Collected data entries
......

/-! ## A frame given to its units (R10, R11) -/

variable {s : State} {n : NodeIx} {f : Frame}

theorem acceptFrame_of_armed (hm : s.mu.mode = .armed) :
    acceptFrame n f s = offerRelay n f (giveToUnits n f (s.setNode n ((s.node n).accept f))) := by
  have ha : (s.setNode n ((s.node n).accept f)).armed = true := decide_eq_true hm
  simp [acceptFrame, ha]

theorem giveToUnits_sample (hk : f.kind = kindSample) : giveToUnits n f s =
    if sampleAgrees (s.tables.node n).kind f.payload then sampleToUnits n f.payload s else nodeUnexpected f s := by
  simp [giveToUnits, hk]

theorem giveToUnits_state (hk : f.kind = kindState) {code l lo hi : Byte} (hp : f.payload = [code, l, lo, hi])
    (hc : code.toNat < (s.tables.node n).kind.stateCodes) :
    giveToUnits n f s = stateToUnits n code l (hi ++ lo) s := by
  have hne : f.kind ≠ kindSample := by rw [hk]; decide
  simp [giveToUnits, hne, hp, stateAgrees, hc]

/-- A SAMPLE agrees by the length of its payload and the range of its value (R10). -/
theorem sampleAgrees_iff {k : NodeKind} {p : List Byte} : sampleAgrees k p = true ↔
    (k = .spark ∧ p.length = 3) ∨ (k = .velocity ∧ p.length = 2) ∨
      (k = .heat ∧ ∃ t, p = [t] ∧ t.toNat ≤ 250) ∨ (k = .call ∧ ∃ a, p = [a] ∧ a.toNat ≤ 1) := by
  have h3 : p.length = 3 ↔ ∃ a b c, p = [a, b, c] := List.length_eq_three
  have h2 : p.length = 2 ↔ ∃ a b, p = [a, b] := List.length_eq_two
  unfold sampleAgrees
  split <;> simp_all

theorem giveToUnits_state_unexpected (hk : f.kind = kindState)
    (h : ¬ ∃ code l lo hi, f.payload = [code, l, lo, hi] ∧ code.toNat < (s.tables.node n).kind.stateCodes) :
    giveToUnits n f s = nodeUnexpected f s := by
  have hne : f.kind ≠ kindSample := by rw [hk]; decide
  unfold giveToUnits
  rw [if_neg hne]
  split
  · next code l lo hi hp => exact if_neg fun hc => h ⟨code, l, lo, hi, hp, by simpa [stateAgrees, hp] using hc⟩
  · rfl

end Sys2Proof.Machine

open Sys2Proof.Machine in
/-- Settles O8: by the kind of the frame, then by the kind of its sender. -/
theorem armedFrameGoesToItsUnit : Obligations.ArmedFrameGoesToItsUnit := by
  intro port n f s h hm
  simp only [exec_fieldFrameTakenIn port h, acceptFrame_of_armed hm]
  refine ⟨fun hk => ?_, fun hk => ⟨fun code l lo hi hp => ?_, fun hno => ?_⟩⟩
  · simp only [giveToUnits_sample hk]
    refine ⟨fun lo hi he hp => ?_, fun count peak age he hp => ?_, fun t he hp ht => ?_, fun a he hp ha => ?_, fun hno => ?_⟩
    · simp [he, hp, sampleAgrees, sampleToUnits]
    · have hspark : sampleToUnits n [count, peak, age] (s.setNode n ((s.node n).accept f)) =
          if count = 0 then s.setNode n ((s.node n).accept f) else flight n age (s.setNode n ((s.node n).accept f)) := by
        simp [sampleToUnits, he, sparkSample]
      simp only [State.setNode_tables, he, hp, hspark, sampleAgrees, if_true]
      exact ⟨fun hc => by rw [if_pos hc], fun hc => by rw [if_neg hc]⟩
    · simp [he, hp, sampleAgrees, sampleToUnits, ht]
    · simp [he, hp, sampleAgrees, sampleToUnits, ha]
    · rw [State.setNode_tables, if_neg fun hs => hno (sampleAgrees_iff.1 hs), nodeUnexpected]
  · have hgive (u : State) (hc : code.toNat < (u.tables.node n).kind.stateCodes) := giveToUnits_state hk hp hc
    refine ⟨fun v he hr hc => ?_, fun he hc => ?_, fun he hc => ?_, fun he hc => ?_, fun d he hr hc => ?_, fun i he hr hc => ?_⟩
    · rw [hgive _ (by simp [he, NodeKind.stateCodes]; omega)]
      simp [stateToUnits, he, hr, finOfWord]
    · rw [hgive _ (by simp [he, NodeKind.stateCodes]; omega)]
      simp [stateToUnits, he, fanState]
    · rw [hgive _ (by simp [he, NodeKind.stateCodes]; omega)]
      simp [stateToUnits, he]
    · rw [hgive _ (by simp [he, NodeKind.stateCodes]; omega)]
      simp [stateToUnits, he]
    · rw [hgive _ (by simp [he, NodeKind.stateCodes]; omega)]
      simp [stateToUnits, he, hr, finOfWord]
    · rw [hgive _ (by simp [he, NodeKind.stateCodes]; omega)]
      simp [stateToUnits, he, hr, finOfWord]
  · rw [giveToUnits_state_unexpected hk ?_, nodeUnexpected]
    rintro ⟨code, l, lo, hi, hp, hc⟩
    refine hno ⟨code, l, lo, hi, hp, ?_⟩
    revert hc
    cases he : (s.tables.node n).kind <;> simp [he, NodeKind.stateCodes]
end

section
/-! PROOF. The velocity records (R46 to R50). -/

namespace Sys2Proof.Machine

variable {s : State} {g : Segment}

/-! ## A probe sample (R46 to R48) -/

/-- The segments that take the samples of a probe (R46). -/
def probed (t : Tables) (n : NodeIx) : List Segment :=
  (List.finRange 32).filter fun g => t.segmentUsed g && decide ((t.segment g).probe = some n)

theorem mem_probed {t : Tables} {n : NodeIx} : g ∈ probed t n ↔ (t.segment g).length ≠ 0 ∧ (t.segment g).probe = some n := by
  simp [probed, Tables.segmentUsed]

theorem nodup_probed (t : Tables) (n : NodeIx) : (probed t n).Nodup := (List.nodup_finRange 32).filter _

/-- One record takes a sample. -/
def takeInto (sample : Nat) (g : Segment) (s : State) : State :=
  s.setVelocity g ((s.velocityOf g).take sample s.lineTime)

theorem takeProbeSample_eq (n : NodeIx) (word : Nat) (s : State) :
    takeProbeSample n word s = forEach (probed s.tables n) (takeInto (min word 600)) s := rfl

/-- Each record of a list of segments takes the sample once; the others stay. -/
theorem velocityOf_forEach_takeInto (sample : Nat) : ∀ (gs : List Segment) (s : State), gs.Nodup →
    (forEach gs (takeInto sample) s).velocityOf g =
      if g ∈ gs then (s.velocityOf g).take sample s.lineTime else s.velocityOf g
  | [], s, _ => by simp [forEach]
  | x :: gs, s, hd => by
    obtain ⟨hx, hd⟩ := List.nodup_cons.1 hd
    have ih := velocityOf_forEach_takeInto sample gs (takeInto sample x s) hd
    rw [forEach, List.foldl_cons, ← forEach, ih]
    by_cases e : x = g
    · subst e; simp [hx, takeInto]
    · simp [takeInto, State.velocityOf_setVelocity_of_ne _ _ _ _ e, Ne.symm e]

......

Look through the data above. Copy every line with the string "lineTime" in it.

  s.setVelocity g ((s.velocityOf g).take sample s.lineTime)
      if g ∈ gs then (s.velocityOf g).take sample s.lineTime else s.velocityOf g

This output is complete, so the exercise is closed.